In the first question:

What is so special about Monads?

A monad is a mathematical structure which is heavily used in (pure) functional programming, basically Haskell. However, there are many other mathematical structures available, like for example applicative functors, strong monads, or monoids. Some have more specific, some are more generic. Yet, monads are much more popular. Why is that?

The comment to reply the question:

As far as I recall, monads were popularised by Wadler, and at the time the idea of doing IO without tedious CPS and parsing without explicit state passing were huge selling points; it was a hugely exciting time. A.F.A.I.R., Haskell didn't do constructor classes, but Gofer (father of Hugs) did. Wadler proposed overloading list comprehension for monads, so the do notation came later. Once IO was monadic, monads became a big deal for beginners, cementing them as a major thing to grok.
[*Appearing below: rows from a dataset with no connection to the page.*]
-- ==== Sys2Proof/Machine/Serve.lean ====
section
/-! DEFINITION. Packets delivered to a die, before they are served: the plate check of requests (R499), the completion
record (R495), and responses (R444, R494). -/

namespace Sys2Proof.Machine

/-- Take the oldest delivered packet of a kind that p admits. -/
def DieState.takePkt (D : DieState) (p : Nat → Bool) : Option (Packet × DieState) :=
  match D.fab.inbox.find? (fun k => p k.kind) with
  | some k => some (k, { D with fab := { D.fab with inbox := D.fab.inbox.erase k } })
  | none => none

/-- Is a request's epoch tag one that the die accepts now (R499)? -/
def DieState.epochOk (D : DieState) (p : Packet) : Bool :=
  p.epoch == D.epochTag
  || (match D.fab.staged, D.fab.switchAt with
      | some s, some t => p.epoch == s.epoch % 65536 && decide (t ≤ D.now + 1000000) && decide (D.now ≤ t)
      | _, _ => false)
  || (match D.fab.switched with
      | some t => p.epoch == D.fab.prevEpoch % 65536 && decide (D.now ≤ t + 1000000)
      | none => false)

/-- The record of a request that has been served before (R495). -/
def DieState.servedOf (D : DieState) (p : Packet) : Option Served :=
  D.fab.served.find? (fun e => e.node == p.srcNode && e.die == p.srcDie && e.tag == p.tag && e.gen == p.tagGen)

/-- Entries of the record that have reached 400 µs leave it. -/
def DieState.ageServed (D : DieState) : DieState :=
  { D with fab := { D.fab with served := D.fab.served.filter (fun e => decide (D.now < e.time + 400000)) } }

/-- Is the record full of young entries, so that no request is taken? -/
def DieState.recordFull (D : DieState) : Bool := 262144 ≤ D.fab.served.length

/-- Note a served request. -/
def DieState.noteServed (D : DieState) (p : Packet) (status : Nat) : DieState :=
  let rest := D.fab.served.filter (fun e =>
    !(e.node == p.srcNode && e.die == p.srcDie && e.tag == p.tag && e.gen == p.tagGen))
  { D with fab := { D.fab with served := rest ++
    [{ node := p.srcNode, die := p.srcDie, tag := p.tag, gen := p.tagGen, status := status, time := D.now }] } }

/-- An ERROR answer. -/
def DieState.answerError (D : DieState) (p : Packet) (st : Nat) : DieState := D.answer p pkError st []

/-- Serve the oldest request of a kind: refused by its epoch, answered from the record (again: a kind that is served
again instead), or served. serve answers the status it ended with. -/
def DieState.serveRequest (D : DieState) (kind : Nat) (again : Bool) (serve : Packet → DieState → Nat × DieState) : DieState :=
  let D := if D.recordFull then D.ageServed else D
  if D.recordFull then D
  else match D.takePkt (· == kind) with
    | none => D
    | some (p, D) =>
      if !D.epochOk p then (D.count B_FAB FAB_QUAR_REFUSED).answerError p Status.refusedPlate.code
      else match D.servedOf p with
        | some e =>
          let D := D.count B_FAB FAB_DUP_DROPPED
          if again then (serve p D).2
          else if e.status = 0 then D.answer p pkWriteAck 0 []
          else D.answerError p e.status
        | none =>
          let r := serve p D
          r.2.noteServed p r.1

/-- The outstanding tag that a response ends, or why it is dropped (R444, R494). -/
def DieState.takeTag (D : DieState) (p : Packet) : Option TagEntry × DieState :=
  match D.tagOf p with
  | none => (none, D.count B_FAB FAB_LATE_REPLIES)
  | some e =>
    if p.instGen ≠ D.gen p.inst then (none, (D.dropTag e).count B_INS INS_LATE_DISCARDS)
    else (some e, D.dropTag e)

end Sys2Proof.Machine
end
Applicatives are much nicer when you can, and Arrows more general, but they came later, and IO sells monads hard. – AndrewC May 9 '13 at 1:34

The answer by @Conal is:

I suspect that the disproportionately large attention given to this one particular type class (Monad) over the many others is mainly a historical fluke. People often associate IO with Monad, although the two are independently useful ideas (as are list reversal and bananas). Because IO is magical (having an implementation but no denotation) and Monad is often associated with IO, it's easy to fall into magical thinking about Monad.
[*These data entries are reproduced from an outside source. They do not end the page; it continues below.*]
/-! ## Pooling at an owner (R353, R356) -/

/-- The exact partial over indices that this die holds, and the number of misses. -/
def ownerPartial (t : Nat) (b : Bool) (x : TabSlot) (me : Nat) : List (Nat × Int) → List Int → M (List Int × Nat)
  | [], acc => pure (acc, 0)
  | (k, w) :: rest, acc => do
    let i : Option Nat := match tbGranule x.desc k with
      | some g => ((tbReplicas x.shards g).find? (fun r => r.1 == me)).map (·.2)
      | none => none
    let row : Option (List Byte) ← match i with | some i => fetchRow t b x i k | none => pure none
    match row with
    | some bs => ownerPartial t b x me rest (addScaled acc w (tbValues x.desc bs))
    | none => do
      let bs ← defaultRow x
      let r ← ownerPartial t b x me rest (addScaled acc w (tbValues x.desc bs))
      pure (r.1, r.2 + 1)

/-- A pool request's body (R477). -/
def poolBody (version d n width pool bag : Nat) (keys : List Nat) (weights : List Int) : List Byte :=
  toLE 4 version ++ toLE 2 d ++ toLE 1 n ++ toLE 1 width ++ toLE 1 pool ++ [0, 0, 0] ++ toLE 4 bag
    ++ keys.flatMap (toLE width) ++ weights.flatMap (fun w => toLE 2 (wrapN 16 w))

/-- Serve or refuse a pool request (R356, R361, R363, R371, R502). -/
def DieState.servePool (p : Packet) (D : DieState) : Nat × DieState :=
  let t := p.aux
  let v := field p.body 0 4
  let n := field p.body 6 1
  let w := field p.body 7 1
  let refuse (st : Status) (D : DieState) : Nat × DieState := (st.code, D.answerError p st.code)
  let owner := match D.tableOf t with | some x => some x | none => none
  match D.findSlot t (fun s => 2 ≤ s.state && s.version == v) with
  | none =>
    match owner with
    | some x =>
      if D.gateClosed (tbOwner x.1) then refuse .refusedInstanceReset D
      else if tbVersion x.1 = v then refuse .refusedPlate D
      else refuse .faultStaleGeneration ((D.count32 B_FGR FGR_STALE_REFUSED).cause B_FGR 4)
    | none => refuse .faultStaleGeneration ((D.count32 B_FGR FGR_STALE_REFUSED).cause B_FGR 4)
  | some b =>
    let x := D.slotOf t b
    if D.gateClosed (tbOwner x.desc) then refuse .refusedInstanceReset D
    else if !((tbServers x.desc x.serving).contains (p.srcNode * 4 + p.srcDie)) || p.inst != tbOwner x.desc then
      refuse .refusedRole D
    else
      let ks := (List.range n).map (fun i => field p.body (16 + w * i) w)
      let wt (i : Nat) : Int := if field p.body 8 1 = 0 then ifield p.body (16 + w * n + 2 * i) 2 else 32768
      match runM (ownerPartial t b x D.me (ks.zip ((List.range n).map wt)) (List.replicate (field p.body 4 2) 0)) D with
      | (.error f, D) => refuse f.status D
      | (.ok (acc, miss), D) =>
        let D := (D.countDefaults miss).count B_FGR FGR_POOL_SERVED
        (0, D.answer p pkPoolReply 0 (acc.flatMap (fun v => toLE 8 (wrapN 64 v))) (field p.body 12 4 + miss * 2 ^ 32) t)

/-! ## Batches (R349-R352) -/

/-- Fields of a batch descriptor. -/
def bdLayout (d : List Byte) : Nat := field d 2 1
def bdPool (d : List Byte) : Nat := field d 3 1
def bdBags (d : List Byte) : Nat := field d 4 4
def bdFixed (d : List Byte) : Nat := field d 8 1
def bdType (d : List Byte) : VType := (VType.ofCode (field d 9 1)).getD .i8
def bdShift (d : List Byte) : Nat := field d 10 1
def bdMode (d : List Byte) : RMode := RMode.ofCode (field d 11 1)
def bdSeal (d : List Byte) : Nat := field d 12 4
def bdElem (d : List Byte) : VType := (VType.ofCode (field d 68 1)).getD .i8

/-- Elements of a row of the batch. -/
def Batch.d (B : Batch) (x : TabSlot) : Nat := match B.table with | some _ => tbD x.desc | none => field B.desc 70 2

/-- The slot a batch is bound to. -/
def DieState.batchSlot (D : DieState) (B : Batch) : TabSlot := match B.table with | some (t, b) => D.slotOf t b | none => {}

def DieState.batchOf (D : DieState) (id : Nat) : Option Batch := D.fgr.batches.find? (fun b => b.cmd == id)

def DieState.mapBatch (D : DieState) (id : Nat) (f : Batch → Batch) : DieState :=
  D.onFgr (fun g => { g with batches := g.batches.map (fun b => if b.cmd = id then f b else b) })

/-- DIV(a, b, mode) (R345). -/
def divRound (a : Int) (b : Nat) (m : RMode) : Int :=
  let q := Int.fdiv a (b : Int)
  let r := a - q * (b : Int)
  match m with
  | .rdn => q
  | .rtz => if a < 0 ∧ r ≠ 0 then q + 1 else q
  | _ => if 2 * r < (b : Int) then q else if (b : Int) < 2 * r then q + 1 else q + q % 2

/-- The rounded and saturated elements of a bag, and whether one saturated (R345, R57). -/
def bagOut (d : List Byte) (n : Nat) (acc : List Int) : List Int × Nat :=
  let sh := 15 + bdShift d
  let r (a : Int) : Int :=
    if bdPool d = 2 then (if n = 0 then 0 else divRound a (n * 2 ^ sh) (bdMode d)) else rnd a sh (bdMode d) 0
  (acc.map (fun a => satT (r a) (bdType d)), (acc.filter (fun a => !(inT (r a) (bdType d)))).length)

/-- Free bytes over a batch's rows that are not written (R351, R355). -/
def DieState.spoilBatch (D : DieState) (B : Batch) (n : Nat) : DieState :=
  ((List.range (bdBags B.desc)).filter (fun i => !B.ready.contains i)).foldl (fun (D : DieState) i =>
    let a := field B.desc 40 8 + i * field B.desc 48 4
    let bs := (List.range n).map (fun j => Config.freeByte (4 * (D.fresh + j) + D.num))
    if D.isLocal a then execM (localWrite (fgrCtx B.inst) (gLocal a) bs) { D with fresh := D.fresh + n } else D) D

/-- The tags of a batch's outstanding requests are given up. -/
def DieState.dropBatchTags (D : DieState) (id : Nat) : DieState :=
  let mine (e : TagEntry) : Bool := match e.use with
    | .pool b _ _ => b == id | .bagWrite b => b == id | .paramRead b _ => b == id | _ => false
  (D.fab.tags.filter mine).foldl (fun D e => D.bumpTag e)
    { D with fab := { D.fab with tagWait := D.fab.tagWait.filter (fun e => !mine e) } }

/-- A batch leaves the forager. -/
def DieState.removeBatch (D : DieState) (B : Batch) : DieState :=
  let D := D.dropBatchTags B.cmd
  let D := D.onFgr (fun f => { f with batches := f.batches.filter (fun x => x.cmd != B.cmd)
                                      shares := f.shares.filter (fun x => x.batch != B.cmd) })
  match B.table with
  | some (t, b) => D.settleSlot t b
  | none => D.settleReleases

/-- A batch ends with a fault or a refusal: no seal; what is not written is undefined. -/
def DieState.failBatch (D : DieState) (id : Nat) (st : Status) : DieState :=
  match D.batchOf id with
  | none => D
  | some B =>
    let n := B.d (D.batchSlot B) * (bdType B.desc).width / 8
    ((D.spoilBatch B n).removeBatch B).replyId id st

/-- Write output bytes of a batch: locally, or over the ring or the fabric (R349, R352). -/
def batchWrite (B : Batch) (a : Nat) (bs : List Byte) : M Unit := do
  let D ← get
  if gReserved a ≠ 0 then failWith .faultBounds
  else if D.isLocal a then localWrite (fgrCtx B.inst) (gLocal a) bs
  else (packetPieces a bs.length).forM (fun p => do
    let D ← get
    match D.request { kind := pkWrite, dstNode := gNode a, dstDie := gDie a, inst := B.inst, addr := p.1, length := p.2
                      body := (bs.drop (p.1 - a)).take p.2 } (.bagWrite B.cmd) with
    | .ok D => set (D.mapBatch B.cmd (fun B => { B with writes := B.writes + 1 }))
    | .error st => failWith st)

/-- The row and the defaulted count of a bag whose partials are all in (R352). -/
def finishBag (B : Batch) (g : Bag) : M Unit := do
  let r := bagOut B.desc g.n g.acc
  batchWrite B (field B.desc 40 8 + g.num * field B.desc 48 4) (packRow (bdType B.desc) r.1)
  if field B.desc 56 8 ≠ 0 then batchWrite B (field B.desc 56 8 + g.num) (toLE 1 g.defaulted) else pure ()
  onD (fun D => D.mapBatch B.cmd (fun B => { B with
    bags := B.bags.filter (fun x => x.num != g.num), ready := B.ready ++ [g.num]
    defaulted := B.defaulted + g.defaulted, sat := B.sat || r.2 != 0 }))
  onD (fun D => D.count B_FGR FGR_BAGS)
  if r.2 ≠ 0 then onD (fun D => (D.count32 B_FGR FGR_SAT_COUNT r.2).cause B_FGR 5) else pure ()

/-- Finish a bag if nothing is outstanding. -/
def DieState.settleBag (D : DieState) (id num : Nat) : DieState :=
  match D.batchOf id with
  | none => D
  | some B => match B.bags.find? (fun g => g.num == num) with
    | none => D
    | some g =>
      if g.shares ≠ 0 then D
      else match runM (finishBag B g) D with
        | (.ok _, D) => D
        | (.error f, D) => D.failBatch id f.status

/-- Reply space in use: 8d + 16 for each share sent (R355). -/
def DieState.replySpace (D : DieState) : Nat :=
  (D.fgr.shares.map (fun s => if s.waiting then 0 else
    match D.batchOf s.batch with | some B => 8 * B.d (D.batchSlot B) + 16 | none => 0)).foldl (· + ·) 0

/-- Send a share that has room for its reply; it ends its batch, or asks for the other replica, when it cannot leave. -/
def DieState.sendShare (D : DieState) (s : PoolShare) (B : Batch) : Except Status DieState :=
  let x := D.batchSlot B
  let w := if tbHashed x.desc then 8 else 4
  let t := match B.table with | some (t, _) => t | none => 0
  let body := poolBody B.version (tbD x.desc) s.keys.length w (bdPool B.desc) s.bag s.keys s.weights
  match D.request { kind := pkPoolReq, dstNode := s.die / 4, dstDie := s.die % 4, inst := B.inst, length := body.length
                    aux := t, body := body } (.pool s.batch s.bag s.part) with
  | .error st => .error st
  | .ok D =>
    let sent (y : PoolShare) : PoolShare := if y.batch = s.batch ∧ y.part = s.part then { y with waiting := false } else y
    .ok ((D.onFgr (fun f => { f with shares := f.shares.map sent })).count B_FGR FGR_POOL_SENT)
First of all, I agree with them, and I think the usefulness of Monads mostly arises from Functors that we can embed many functions within the structure, and Monads is a little expansion for robustness of function composition by join : M(M(X)) -> M(X) to avoid the nested type.

In the 2nd Question:

do we have to use monadic functions a -> m b?
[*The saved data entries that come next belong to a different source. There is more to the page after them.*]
/-- Do header, digest and signature verify? -/
def plateSignOk (image : List Byte) : Bool :=
  let b := plateBlock image
  let body := putBytes (image.take (image.length - 352)) 16 (List.replicate 16 0)
  416 ≤ image.length && image.length ≤ 2 ^ 24 && field image 0 2 == 1 && field image 4 4 == image.length
  && plateEpoch image != 0 && zeros image 32 32
  && (Config.sha384 body).take 16 == plateDigest image
  && Config.ecdsaOk ((b.drop 32).take 96) (plateDigest image ++ toLE 8 (plateEpoch image)) ((b.drop 256).take 96)

/-- What an image holds for a die. -/
def plateFor (image : List Byte) (d : Nat) : Option Plate :=
  (Config.plateOf image d).map (fun P => { P with image := image, epoch := plateEpoch image, digest := plateDigest image })

/-- The node ID that a plate gives this package (R9, R501). -/
def plateNode (P : Plate) : Option Nat := (P.nodes.find? (fun e => e.1 == Config.packageSerial)).map (·.2)

/-- A plate's stipple tables as a table window holds them. -/
def plateStipple (P : Plate) : Tab Byte := P.stipple.foldl (fun t e => tabSet 0 e.1 e.2 t) []

/-! ## The safety block (R512-R514, R534) -/

/-- Bytes of stacked memory as they stand. -/
def DieState.peekMem (D : DieState) (a n : Nat) : List Byte :=
  (List.range n).map (fun i => match place (gLocal a + i) with
    | .stack k off _ => memGet D.mem.bytes (stackKey k off)
    | _ => 0)

/-- Field ranges of an enabled zone record, with its polygon (R513, R514). -/
def zoneOk (b z : List Byte) (stipple : Tab Byte) : Bool :=
  let w : Int := (sbW b : Int) * ((2 ^ sbShift b : Nat) : Int)
  let h : Int := (sbH b : Int) * ((2 ^ sbShift b : Nat) : Int)
  bits (field z 0 1) 1 7 == 0 && 3 ≤ field z 1 1 && field z 1 1 ≤ 32 && 1 ≤ znOn z && znOn z ≤ 4 && 1 ≤ znMin z
  && field z 6 1 ≤ 7 && field z 7 1 ≤ 7 && zeros z 12 20 && zeros z (32 + 8 * field z 1 1) (256 - 8 * field z 1 1) && zeros z 288 32
  && (znPoly z).all (fun v => decide (sbX0 b ≤ v.1) && decide (v.1 ≤ sbX0 b + w) && decide (sbY0 b ≤ v.2) && decide (v.2 ≤ sbY0 b + h))
  && polySimple (znPoly z) && decide (znMin z ≤ 15 * (zoneCells b z).length)
  && (znRequired z).all (fun i => seEnabled (stpEntry stipple 0 i) && seSafety (stpEntry stipple 0 i))

/-- Entry of cluster c in the proof image: descriptor offset, output offset, output length. -/
def proofEntry (img : List Byte) (c : Nat) : Nat × Nat × Nat :=
  (field img (64 + 16 * c) 4, field img (68 + 16 * c) 4, field img (72 + 16 * c) 4)

/-- Words of a task's op stream as they stand: in the cluster's store, or in stacked memory. -/
def DieState.peekOps (D : DieState) (c : Nat) (t : List Byte) : List Nat :=
  let w := taskWindow t (tdOpWindow t)
  (List.range (tdOpCount t)).map (fun i =>
    let a := w.base + tdOpOffset t + 16 * i
    if w.kind = 0 then leNat ((List.range 16).map (fun j => (D.cluster c).get (a + j)))
    else leNat (D.peekMem a 16))

/-- The proof image's checks (R534). Windows in a cluster store lie in no image; R183 asks for them. -/
def DieState.proofOk (D : DieState) (at_ : Nat) : Bool :=
  let head := D.peekMem at_ 128
  let n := field head 4 4
  field head 0 2 == 1 && zeros head 2 2 && zeros head 8 56 && D.inRegions 0 at_ (max n 128)
  && ((List.range 4).filter (fun c => D.clusterOwner c == some 0)).all (fun c =>
      let e := proofEntry head c
      let t := D.peekMem (at_ + e.1) 384
      let inside (w : Window) : Bool :=
        w.kind != 1 || (decide (gLocal at_ ≤ gLocal w.base) && decide (gLocal w.base + w.size ≤ gLocal at_ + n))
        || (decide (gLocal at_ + e.2.1 ≤ gLocal w.base) && decide (gLocal w.base + w.size ≤ gLocal at_ + e.2.1 + e.2.2))
      zeros head (76 + 16 * c) 4 && 128 ≤ e.1 && decide (e.1 + 384 ≤ n) && decide (e.2.2 ≤ 2 ^ 18)
      && D.inRegions 0 (at_ + e.2.1) e.2.2
      && tdProof t && tdInst t == 0 && tdLimit t == 150 && tdCoreMask t == 15 * 16 ^ c
      && (List.range 8).all (fun w => inside (taskWindow t w))
      && [1, 2, 3, 4, 5, 6, 7].all (fun k => (D.peekOps c t).any (fun w => opEngine w == k)))

def sumN (l : List Nat) : Nat := l.foldl (fun a b => a + b) 0

/-- The safety island's checks of a die's block (R514). A plate without one leaves the die without zones. -/
def DieState.safetyOk (D : DieState) (P : Plate) : Bool :=
  let b := P.safety
  let st := plateStipple P
  let zs := (List.range (sbZones b)).filterMap (fun i => (P.zones.find? (fun z => z.1 == i)).map (·.2))
  let on := zs.filter znEnabled
  b.isEmpty
  || (field b 0 2 == 1 && field b 2 2 % 4096 == (plateNode P).getD D.fab.node && bits (field b 2 2) 12 2 == D.num
    && bits (field b 2 2) 14 2 == 0 && bits (field b 4 1) 1 7 == 0 && 6 ≤ sbShift b && sbShift b ≤ 12 && sbZones b ≤ 256
    && zs.length == sbZones b && 1 ≤ sbW b && sbW b ≤ 4096 && 1 ≤ sbH b && sbH b ≤ 4096
    && field b 136 1 ≤ 7 && zeros b 137 119 && field b 32 8 % 64 == 0
    && D.inRegions 0 (gLocal (field b 32 8)) 192
    && [0, 1, 2, 3].all (fun i => field b (72 + 8 * i) 8 == 0 || D.inRegions 0 (gLocal (field b (72 + 8 * i) 8)) 384)
    && zs.all (fun z => bits (field z 0 1) 1 7 == 0) && on.all (fun z => zoneOk b z st)
    && decide (sumN (on.map (fun z => (zoneCells b z).length)) ≤ 2 ^ 23)
    && decide (sumN (on.map (fun z => zoneSpans b z)) ≤ 65536)
    && (!sbNetwork b || (field b 28 4 != 0 && D.proofOk (field b 48 8))))

/-! ## Every section's checks (R36, R73, R114, R338, R487, R488, R514) -/

/-- Are the shard map and the serving list that stacked memory holds those of the image, whose digest counts them (R338; log
entry 177)? -/
def DieState.tableRead (D : DieState) (x : List Byte × List Byte × List Byte) : Bool :=
  let same (a n : Nat) (l : List Byte) : Bool := D.peekMem (field x.1 a 8) n == padTo n l
  same 40 (8 * tbEntries x.1) x.2.1 && same 56 (2 * tbServing x.1) x.2.2

/-- A target's plate part passes, or the plate holds none: 128 bytes of 0 (R114; log entry 44). -/
def combPartOk (d : List Byte) : Bool := d.all (· == 0) || combDescOk d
so many tutorials around the web still insist to use a monadic functions since that is the Kleisli triple and the monad-laws.

and many answers like

I like to think of such an m as meaning "plan-to-get", where "plans" involve some sort of additional interaction beyond pure computation.

or

In situations where Monad isn't necessary, it is often simpler to use Applicative, Functor, or just basic pure functions. In these cases, these things should be (and generally are) used in place of a Monad. For example:

ws <- getLine >>= return . words  -- Monad
ws <- words <$> getLine           -- Functor (much nicer)

To be clear: If it's possible without a monad, and it's simpler and more readable without a monad, then you should do it without a monad! If a monad makes the code more complex or confusing than it needs to be, don't use a monad! Haskell has monads for the sole purpose of making certain complex computations simpler, easier to read, and easier to reason about. If that's not happening, you shouldn't be using a monad.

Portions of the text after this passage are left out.